Content Warning: This section includes references to substance use disorder, abusive relationships, the sexualization of minors, coercive psychiatric treatment, abortion, and suicide.
Britney Spears grows up in an emotionally tumultuous home. Her father is an alcoholic, and her parents, Jamie and Lynn Spears, fight constantly. As a child, she spends a lot of time outside, singing to herself. When she is outside in nature, she “[feels] God.”
Spears sings all the time as a child. Music is very important to her; she describes it as “magic.” She grows up in Kentwood, Louisiana, a close-knit community where Christianity is very important. Jamie’s father, June, was abusive and sent his wife Jean, Jamie’s mother, to an asylum following the death of her baby. While at the hospital, Jean was put on lithium. June did the same thing to his second wife. When Jamie was 13, Jean died by suicide. Jamie continues his father’s pattern of abuse with Spears and her older brother, Bryan.

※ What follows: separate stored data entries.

section
variable {s : State} (hs : s.Inv) {w : Width} {rs1 : RegIdx} {imm : BitVec 12}
  (hin : (effAddr s rs1 imm).toNat + w.bytes ≤ s.params.dataMemSize)
include hs hin

/-- A load in bounds writes the value of the view, extended, whatever the width, the extension and rd. -/
theorem loadTemplate_ok (e : Extension) (rd : RegIdx) :
    ∃ t v, loadTemplate w e rd rs1 imm s = .next t ∧ LoadsReg s t rd (effAddr s rs1 imm).toNat w.bytes v ∧
      LoadedValue e s (effAddr s rs1 imm).toNat w.bytes v := by
  obtain ⟨hval, -, hview, hcfg⟩ := memRead_ok hs.data hin
  have hvalue : (memRead s.data (effAddr s rs1 imm).toNat w.bytes).1 = s.viewValue (effAddr s rs1 imm).toNat w.bytes := hval
  refine ⟨_, _, loadTemplate_in w e rd rs1 imm s hin, ?_, hvalue ▸ loadedValue_extend e s _ w.bytes_pos w.bytes_le⟩
  refine ⟨rfl, fun r => by simp, by simp, fun x => ?_, ?_, fun hoff => ?_, by simp [SameControl]⟩
  · simpa [State.view] using hview x
  · simpa using hcfg
  · simp [SameData, memRead_data_of_off hoff]

/-- A store in bounds writes the low bytes of rs2, whatever the width. -/
theorem storeTemplate_ok (rs2 : RegIdx) :
    ∃ t, storeTemplate w rs2 rs1 imm s = .next t ∧ StoresBytes s t (effAddr s rs1 imm).toNat w.bytes (s.getReg rs2) := by
  obtain ⟨-, hview, hcfg⟩ := memWrite_ok hs.data hin (s.getReg rs2)
  exact ⟨_, storeTemplate_in w rs2 rs1 imm s hin, rfl, fun _ => rfl, rfl, hview, hcfg, fun hoff => memWrite_of_off hoff _ _ _,
    rfl, rfl, rfl, rfl⟩

end

/-! The eleven instructions (R137 to R147): each is its template at one width. -/

/-- Settles O20: each sign-extending load is the load template at its width. -/
theorem signedLoadsComplete : Obligations.SignedLoadsComplete := fun _ rd _ _ hs =>
  ⟨fun hin => loadTemplate_ok (w := .byte) hs hin .sext rd, fun hin => loadTemplate_ok (w := .half) hs hin .sext rd,
    fun hin => loadTemplate_ok (w := .word) hs hin .sext rd, fun hin => loadTemplate_ok (w := .double) hs hin .sext rd⟩

/-- Settles O21: each zero-extending load is the load template at its width. -/
theorem unsignedLoadsComplete : Obligations.UnsignedLoadsComplete := fun _ rd _ _ hs =>
  ⟨fun hin => loadTemplate_ok (w := .byte) hs hin .zext rd, fun hin => loadTemplate_ok (w := .half) hs hin .zext rd,
    fun hin => loadTemplate_ok (w := .word) hs hin .zext rd⟩

/-- Settles O22: each store is the store template at its width. -/
theorem storesComplete : Obligations.StoresComplete := fun _ rs2 _ _ hs =>
  ⟨fun hin => storeTemplate_ok (w := .byte) hs hin rs2, fun hin => storeTemplate_ok (w := .half) hs hin rs2,
    fun hin => storeTemplate_ok (w := .word) hs hin rs2, fun hin => storeTemplate_ok (w := .double) hs hin rs2⟩

end Sys2Proof.Machine
end

section
/-! Proofs of the family 42_control: the fetch checks in their order (R149, R163, R170), the decoded instruction (R148), branches (R152, R153), jalr
(R154), jal (R161) and the return from a call (R162). -/

namespace Sys2Proof.Machine

/-! The fetch checks as arithmetic on the pc (R149). -/

theorem getLsbD_sign_iff (a : Word) : a.getLsbD 63 = true ↔ a.toInt < 0 := by
  rw [← decide_eq_true_iff (p := a.toInt < 0), ← BitVec.msb_eq_toInt, BitVec.msb_eq_getLsbD_last]

theorem extractLsb'_low2_eq_zero_iff (a : Word) : a.extractLsb' 0 2 = 0 ↔ a.toNat % 4 = 0 := by
  simp [← BitVec.toNat_inj]

theorem fetch_of_negative {s : State} (hneg : s.pc.toInt < 0) : fetch s = .fault (.instructionAccessFault s.pc) :=
  if_pos ((getLsbD_sign_iff _).mpr hneg)

theorem fetch_at_end {s : State} (hpos : 0 ≤ s.pc.toInt) (hend : 4 * s.text.length ≤ s.pc.toNat) : fetch s = .ended := by
  unfold fetch
  rw [if_neg (mt (getLsbD_sign_iff _).mp hpos.not_gt)]
  exact dif_pos hend

theorem fetch_of_misaligned {s : State} (hpos : 0 ≤ s.pc.toInt) (hend : s.pc.toNat < 4 * s.text.length) (halign : s.pc.toNat % 4 ≠ 0) :
    fetch s = .fault (.instructionAddressMisaligned s.pc) := by
  have hlt : ¬ s.endAddr ≤ s.pc.toNat := Nat.not_le.mpr hend
  unfold fetch
  rw [if_neg (mt (getLsbD_sign_iff _).mp hpos.not_gt), dif_neg hlt]
  exact if_pos (mt (extractLsb'_low2_eq_zero_iff _).mp halign)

Spears’s parents got married young and struggled financially due to Jamie’s drinking habits. Eventually, they both managed to start successful businesses. Growing up, Spears is close with the women in her extended family, including her mother’s sister, Sandra, and her cousin, Laura Lynne. She loves attention and naturally gravitates toward dancing, singing, and gymnastics. People in her life start telling her that she is destined to be a performer.
When Spears is four, her brother, Bryan, is in an accident on a four-wheeler. He breaks many bones and has to be airlifted to a hospital and put in a full-body cast. Spears takes care of him and sleeps beside him every night. Even after his casts come off, she continues to share a bed with him until the sixth grade.
Spears’s father starts drinking again, and his businesses begin to fail. The family goes through increasing financial trouble, and Jamie begins having mood swings that scare Spears. Jamie is especially hard on Bryan and abusive toward Lynne. He drinks so much that he passes out on the couch at night and Lynne starts screaming at him, waking up Spears and Bryan. Spears begs her mom to just put him to bed because he is too drunk to hear her.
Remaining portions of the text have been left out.